All you need is a good init
This addresses the challenge of training very deep networks efficiently for researchers and practitioners in machine learning, though it is incremental as it builds on existing initialization techniques.
The paper tackles the problem of weight initialization for deep neural networks by proposing LSUV initialization, a simple two-step method that normalizes layer outputs to unit variance, resulting in test accuracy better or equal to standard methods and achieving state-of-the-art or close performance on datasets like MNIST, CIFAR-10/100, and ImageNet.
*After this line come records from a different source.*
/-! ## Frame slots (Chapter 1) -/

/-- R23, R24: SLOT_BASE writes the base of a SPARE slot and nothing else, whatever the base; SLOT_QUERY answers with the
record of section 11.9 and changes nothing. -/
def Obligations.SlotBaseAndQuery : Prop :=
  ∀ (s : State) (tag : Byte) (i : SlotId), LinkFree s →
    (∀ base : BitVec 16, (s.video.slot i).state = .spare →
      exec (.slotBase tag (natByte i.val) base) s =
        .next (s.carriedOut tag 0x01 [] (s.video.setSlot i { s.video.slot i with base := base }))) ∧
    ∃ flags : Byte,
      flags.toNat =
        (if (s.video.slot i).leaving then 1 else 0) + (if (s.video.slot i).pinned then 2 else 0)
          + (if (s.video.slot i).seen then 4 else 0) ∧
      exec (.slotQuery tag (natByte i.val)) s =
        .next
          (s.carriedOut tag 0x02
            ([BitVec.ofNat 8 i.val, (s.video.slot i).state.number, flags,
                match (s.video.slot i).owner with | some st => BitVec.ofNat 8 st.val | none => 0xFF]
              ++ bytes16 (s.video.slot i).base ++ bytes32 (s.video.slot i).seq
              ++ natBytes16 (s.video.slot i).committed ++ [(s.video.slot i).damage.setWidth 8]
              ++ bytes16 (s.video.slot i).readers ++ bytes16 (s.video.slot i).owed)
            s.video)

/-- R25: PIN by each selector. The slot selected is pinned and named with its sequence; nothing else changes. LIMIT
keeps two slots that are not leaving unpinned. -/
def Obligations.PinResults : Prop :=
  ∀ (s : State) (tag : Byte) (st : StreamId) (i : SlotId), LinkFree s →
    (s.video.slot i).state = .ready → (s.video.slot i).owner = some st → (s.video.slot i).pinned = false →
    let staying := (s.video.stream st).pool.countP fun j => !(s.video.slot j).leaving
    let pins := (s.video.stream st).pool.countP fun j => (s.video.slot j).pinned
    let pinned :=
      s.carriedOut tag 0x03 (natByte i.val :: bytes32 (s.video.slot i).seq)
        (s.video.setSlot i { s.video.slot i with pinned := true })
    let limit := { s with link := s.link.answered tag 0x03 .limit [] }
    let answer := if pins + 2 < staying then pinned else limit
    (∀ seq : BitVec 32, (s.video.stream st).live = true → s.video.newestReady st = some i →
      exec (.pin tag 0 (natByte st.val) seq) s = .next answer) ∧
    ((s.video.stream st).live = true → (s.video.slot i).seq ≠ 0 → i ∈ (s.video.stream st).pool →
      (∀ j ∈ (s.video.stream st).pool, (s.video.slot j).state = .ready →
        (s.video.slot j).seq = (s.video.slot i).seq → j = i) →
      exec (.pin tag 1 (natByte st.val) (s.video.slot i).seq) s = .next answer) ∧
    (∀ (w : WindowId) (seq : BitVec 32), (s.video.window w).state ≠ .chasing →
      (s.video.window w).current = some i → exec (.pin tag 2 (natByte w.val) seq) s = .next answer)

/-- R9, R26, R35: UNPIN of a READY or DETACHED slot. A leaving READY slot that nothing else holds and that is not the
newest departs, and so does a DETACHED slot without readers, whose departure ends the drain when it is the last. Either
counts as unseen when no window ever latched its frame (for a DETACHED slot the model's reading of R35, log 41). Every
other slot only loses its pin. -/
def Obligations.UnpinResults : Prop :=
  ∀ (s : State) (tag : Byte) (i : SlotId), LinkFree s → (s.video.slot i).pinned = true →
    let sl := s.video.slot i
    (sl.state = .ready → sl.leaving = false →
      exec (.unpin tag (natByte i.val)) s =
        .next (s.carriedOut tag 0x04 [] (s.video.setSlot i { sl with pinned := false }))) ∧
    (sl.state = .ready →
      sl.readers ≠ 0 ∨ sl.owed ≠ 0 ∨ (∃ st : StreamId, sl.owner = some st ∧ sl.seq = (s.video.stream st).newest) →
      exec (.unpin tag (natByte i.val)) s =
        .next (s.carriedOut tag 0x04 [] (s.video.setSlot i { sl with pinned := false }))) ∧
    (sl.state = .detached → sl.readers ≠ 0 →
      exec (.unpin tag (natByte i.val)) s =
        .next (s.carriedOut tag 0x04 [] (s.video.setSlot i { sl with pinned := false }))) ∧
    ∀ st : StreamId, sl.owner = some st → sl.readers = 0 →
      let x := { s.video.stream st with
        unseen := if sl.seen then (s.video.stream st).unseen else satInc (s.video.stream st).unseen }
      let gone : Slot :=
        { base := sl.base, owner := none, state := .spare, leaving := false, seq := 0, committed := 0, damage := 0,
          readers := 0, owed := 0, pinned := false, seen := false }
      (x.state ≠ .draining → sl.state = .ready → sl.leaving = true → sl.owed = 0 → sl.seq ≠ x.newest →
        exec (.unpin tag (natByte i.val)) s =
          .next
            (s.carriedOut tag 0x04 []
              ((s.video.setSlot i gone).setStream st { x with pool := x.pool.filter (· != i) }))) ∧
      (x.state = .draining → sl.state = .detached →
        exec (.unpin tag (natByte i.val)) s =
          .next
            (s.carriedOut tag 0x04 []
              (if x.pool.all (· = i) then
                ((s.video.setSlot i gone).setStream st { x with pool := [], state := .closed }).raise (streamEntry st) 16
              else (s.video.setSlot i gone).setStream st { x with pool := x.pool.filter (· != i) })))

/-- R7, R8, R10: a take chooses the first EMPTY slot of the pool that is not leaving, else the oldest READY slot that
nothing holds and that is neither the newest nor leaving; it gives the slot the next sequence and touches nothing
else. With such a slot it succeeds. Without one, or while the stream has a FILLING slot, nothing changes. -/
def Obligations.TakeClaim : Prop :=
  ∀ (v : Video) (st : StreamId),
    let empty := fun j : SlotId => decide ((v.slot j).state = .empty ∧ (v.slot j).leaving = false)
    let reusable := fun j : SlotId =>
      (v.slot j).state = .ready ∧ ¬ (v.slot j).held ∧ (v.slot j).seq ≠ (v.stream st).newest ∧ (v.slot j).leaving = false
    ((∃ i ∈ (v.stream st).pool, (v.slot i).state = .filling) → v.take st = (v, .refused)) ∧
    ((∀ i ∈ (v.stream st).pool, (v.slot i).state ≠ .filling) →
      (((∀ i ∈ (v.stream st).pool, (v.slot i).state = .empty → (v.slot i).leaving = true) →
        (∀ i ∈ (v.stream st).pool, (v.slot i).state = .ready →
          (v.slot i).held ∨ (v.slot i).seq = (v.stream st).newest ∨ (v.slot i).leaving = true) →
        v.take st = (v, .noTarget)) ∧
      (∀ i : SlotId, (v.stream st).pool.find? empty = some i →
        ∃ v' : Video, v.take st = (v', .taken i (v.stream st).nextSeq)) ∧
      ((v.stream st).pool.find? empty = none →
        ((∃ m ∈ (v.stream st).pool, reusable m) →
          ∃ (v' : Video) (i : SlotId), v.take st = (v', .taken i (v.stream st).nextSeq)) ∧
        ∀ m ∈ (v.stream st).pool, reusable m →
          (∀ j ∈ (v.stream st).pool, reusable j → j ≠ m → seqNewer (v.slot j).seq (v.slot m).seq = true) →
          ∃ v' : Video, v.take st = (v', .taken m (v.stream st).nextSeq)) ∧
      ∀ (v' : Video) (i : SlotId) (q : Seq), v.take st = (v', .taken i q) →
        i ∈ (v.stream st).pool ∧ (v.slot i).leaving = false ∧ q = (v.stream st).nextSeq ∧
        ((v.stream st).pool.find? empty = some i ∨
          (∀ j ∈ (v.stream st).pool, (v.slot j).state = .empty → (v.slot j).leaving = true) ∧ reusable i ∧
            ∀ m ∈ (v.stream st).pool,
              (∀ j ∈ (v.stream st).pool, reusable j → j ≠ m → seqNewer (v.slot j).seq (v.slot m).seq = true) →
              reusable m → i = m) ∧
        v' =
          (v.setSlot i
            { v.slot i with
              state := .filling, seq := q, committed := 0, damage := 0, readers := 0, owed := 0, seen := false }).setStream st
            { v.stream st with
              nextSeq := if q.toNat = 4294967295 then 1 else q + 1
              fillTarget := some i
              unseen :=
                if (v.slot i).state = .ready ∧ (v.slot i).seen = false then satInc (v.stream st).unseen
                else (v.stream st).unseen }))

/-- R7: the serial comparison of sequence numbers, and the number after a number, which is never 0. That 0 is newer than
no number is the model's reading (log 13). -/
def Obligations.SerialNumbers : Prop :=
  ∀ a b : Seq,
    (b ≠ 0 → a ≠ 0 →
      (seqNewer a b = true ↔
        1 ≤ (a.toNat + 4294967296 - b.toNat) % 4294967296 ∧ (a.toNat + 4294967296 - b.toNat) % 4294967296 ≤ 2147483647)) ∧
    (a ≠ 0 → seqNewer a 0 = true) ∧ seqNewer a a = false ∧
    ((a.toNat + 4294967296 - b.toNat) % 4294967296 = 2147483648 → a ≠ 0 → b ≠ 0 →
      seqNewer a b = false ∧ seqNewer b a = false) ∧
    (seqNewer a b = true → seqNewer b a = false) ∧
    (a ≠ 0 → seqNext a ≠ 0 ∧ (seqNext a).toNat = if a.toNat = 4294967295 then 1 else a.toNat + 1)

/-- R11, R12, R13: the claims of a producer that carry the sequence of the slot's frame: commit raises the committed
count, mark adds a damage kind, end makes the slot COMPLETING. One that names another sequence, or that reaches a slot
in any other state, is ignored. -/
def Obligations.ProducerClaims : Prop :=
  ∀ (v : Video) (i : SlotId) (q : Seq),
    (∀ (n : Nat) (k : DamageKind),
      (v.slot i).seq ≠ q ∨ (v.slot i).state ≠ .filling ∧ (v.slot i).state ≠ .completing →
      v.commit i q n = v ∧ v.markDamage i q k = v ∧ v.endClaim i q = v) ∧
    ((v.slot i).seq = q → (v.slot i).state = .filling ∨ (v.slot i).state = .completing →
      (∀ n : Nat, n ≤ (v.slot i).committed → v.commit i q n = v) ∧
      (∀ n : Nat, (v.slot i).committed < n →
        ∃ ps, v.commit i q n = { v.setSlot i { v.slot i with committed := n } with ports := ps } ∧
          ∀ p : PortId, ps[p] =
            { v.port p with
              wait := (v.port p).wait.filter fun wt => !(decide (wt.slot = i) && decide (wt.srcLine < n)) }) ∧
      (∀ k : DamageKind,
        v.markDamage i q k = v.setSlot i { v.slot i with damage := (v.slot i).damage ||| k.bit }) ∧
      v.endClaim i q = v.setSlot i { v.slot i with state := .completing })

/-- R9, R14, R18: a complete claim for a COMPLETING slot whose damage the stream accepts publishes the frame: the slot
is READY with its readers kept and its owed set formed, its sequence is the newest, and damage is reported. The slot
that was the newest departs when it is leaving and nothing else holds it, and is left alone otherwise. -/
def Obligations.PublishedFrames : Prop :=
  ∀ (v : Video) (st : StreamId) (i : SlotId),
    (v.slot i).owner = some st → (v.slot i).state = .completing →
    (v.slot i).damage &&& (v.stream st).discardMask = 0 →
    ∃ (ps : Vector Port 4) (owed : WinSet),
      let x := v.stream st
      let v' :=
        { (v.setSlot i { v.slot i with state := .ready, owed := owed }).setStream st
            { x with
              newest := (v.slot i).seq
              published := satInc x.published
              fillTarget := if x.fillTarget = some i then none else x.fillTarget } with
          ports := ps }
      let result := if (v.slot i).damage = 0 then v' else v'.raise (streamEntry st) 8
      ((∀ j : SlotId, v.newestReady st = some j → (v.slot j).leaving = false ∨ (v.slot j).held) →
        v.complete i (v.slot i).seq = result) ∧
      (∀ j : SlotId, v.newestReady st = some j → (v.slot j).leaving = true → ¬ (v.slot j).held →
        (v.slot j).owner = some st → (v.slot j).seq ≠ (v.slot i).seq → x.state ≠ .draining →
        v.complete i (v.slot i).seq =
          (result.setSlot j
            { base := (v.slot j).base, owner := none, state := .spare, leaving := false, seq := 0, committed := 0,
              damage := 0, readers := 0, owed := 0, pinned := false, seen := false }).setStream st
            { result.stream st with
              pool := x.pool.filter (· != j)
              unseen := if (v.slot j).seen then x.unseen else satInc x.unseen }) ∧
      (∀ w : WindowId, winHas owed w = true ↔
        x.delivery = .ordered ∧ (v.window w).stream = some st ∧ (v.port (portOf w)).on = true ∧
          ((v.window w).state = .idle ∨ (v.window w).state = .showing ∨ (v.window w).state = .chasing)) ∧
      ∀ p : PortId, ps[p] = { v.port p with wait := (v.port p).wait.filter fun wt => !decide (wt.slot = i) }

/-- R9, R14, R15, R34, R83: a frame whose damage meets the discard mask, and a frame that is abandoned, end without
publication. With no reader and no leave mark the slot is EMPTY, the stream counts it, and no window changes. In general
the slot is SPARE and out of its pool when it is leaving, and EMPTY otherwise. Every window that reads it, and no other,
is forced to its fallback, or holds nothing when it has none, with a chase fault counted and raised and a wait on it
over. No other slot or stream changes, when nothing is owed to these windows. -/
def Obligations.FramesGivenUp : Prop :=
  (∀ (v : Video) (st : StreamId) (i : SlotId),
    (v.slot i).owner = some st → (v.slot i).readers = 0 → (v.slot i).leaving = false →
    let x := v.stream st
    let target := if x.fillTarget = some i then none else x.fillTarget
    let empty : Slot :=
      { v.slot i with state := .empty, seq := 0, committed := 0, damage := 0, readers := 0, seen := false }
    ((v.slot i).state = .filling ∨ (v.slot i).state = .completing →
      v.abandon i =
        (v.setSlot i empty).setStream st { x with abandoned := satInc x.abandoned, fillTarget := target }) ∧
    ((v.slot i).state = .completing → (v.slot i).damage &&& x.discardMask ≠ 0 →
      v.complete i (v.slot i).seq =
        (v.setSlot i empty).setStream st
          { x with
            discarded := satInc x.discarded
            unseen := if (v.slot i).seen then x.unseen else satInc x.unseen
            fillTarget := target }) ∧
    ((v.slot i).state ≠ .filling → (v.slot i).state ≠ .completing → v.abandon i = v)) ∧
  ∀ (v : Video) (st : StreamId) (i : SlotId), v.ReadersOk → v.CustodyOk →
    let sl := v.slot i
    let x := v.stream st
    sl.owner = some st → x.live = true → sl.state = .filling ∨ sl.state = .completing →
    let given : Slot :=
      if sl.leaving = true then
        { base := sl.base, owner := none, state := .spare, leaving := false, seq := 0, committed := 0, damage := 0,
          readers := 0, owed := 0, pinned := false, seen := false }
      else { sl with state := .empty, seq := 0, committed := 0, damage := 0, readers := 0, seen := false }
    let reads := fun w : WindowId => winHas sl.readers w
    let ended := fun (v' : Video) (x' : Stream) =>
      v'.slot i = given ∧
      (∀ w : WindowId, v'.window w =
        let y := v.window w
        if reads w = true then
          match y.fallback with
          | some f =>
            { y with
              state := .showing, current := some f, fallback := none, readySeq := (v.slot f).seq
              chaseFaults := satInc y.chaseFaults }
          | none =>
            { y with
              state := .idle, current := none, holdTarget := 0, shown := 0, chaseFaults := satInc y.chaseFaults }
        else y) ∧
      (∀ w : WindowId, (v'.attn.entry (windowEntry w)).pending =
        if reads w = true then (v.attn.entry (windowEntry w)).pending ||| 2
        else (v.attn.entry (windowEntry w)).pending) ∧
      (∀ p : PortId, (v'.port p).wait = (v.port p).wait.filter fun wt => !reads (winOf p wt.layer)) ∧
      ((∀ (j : SlotId) (w : WindowId), reads w = true → winHas (v.slot j).owed w = false) →
        (∀ j : SlotId, j ≠ i → v'.slot j = v.slot j) ∧
        ∀ y : StreamId, v'.stream y = if y = st then x' else v.stream y)
    let x' :=
      { x with
        fillTarget := if x.fillTarget = some i then none else x.fillTarget
        pool := if sl.leaving = true then x.pool.filter (· != i) else x.pool }
    ended (v.abandon i) { x' with abandoned := satInc x.abandoned } ∧
    (sl.state = .completing → sl.damage &&& x.discardMask ≠ 0 →
      ended (v.complete i sl.seq)
        { x' with
          discarded := satInc x.discarded
          unseen := if sl.seen = true then x.unseen else satInc x.unseen })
Layer-sequential unit-variance (LSUV) initialization - a simple method for weight initialization for deep net learning - is proposed. The method consists of the two steps. First, pre-initialize weights of each convolution or inner-product layer with orthonormal matrices. Second, proceed from the first to the final layer, normalizing the variance of the output of each layer to be equal to one. Experiment with different activation functions (maxout, ReLU-family, tanh) show that the proposed initialization leads to learning of very deep nets that (i) produces networks with test accuracy better or equal to standard methods and (ii) is at least as fast as the complex schemes proposed specifically for very deep nets such as FitNets (Romero et al. (2015)) and Highway (Srivastava et al. (2015)). Performance is evaluated on GoogLeNet, CaffeNet, FitNets and Residual nets and the state-of-the-art, or very close to it, is achieved on the MNIST, CIFAR-10/100 and ImageNet datasets.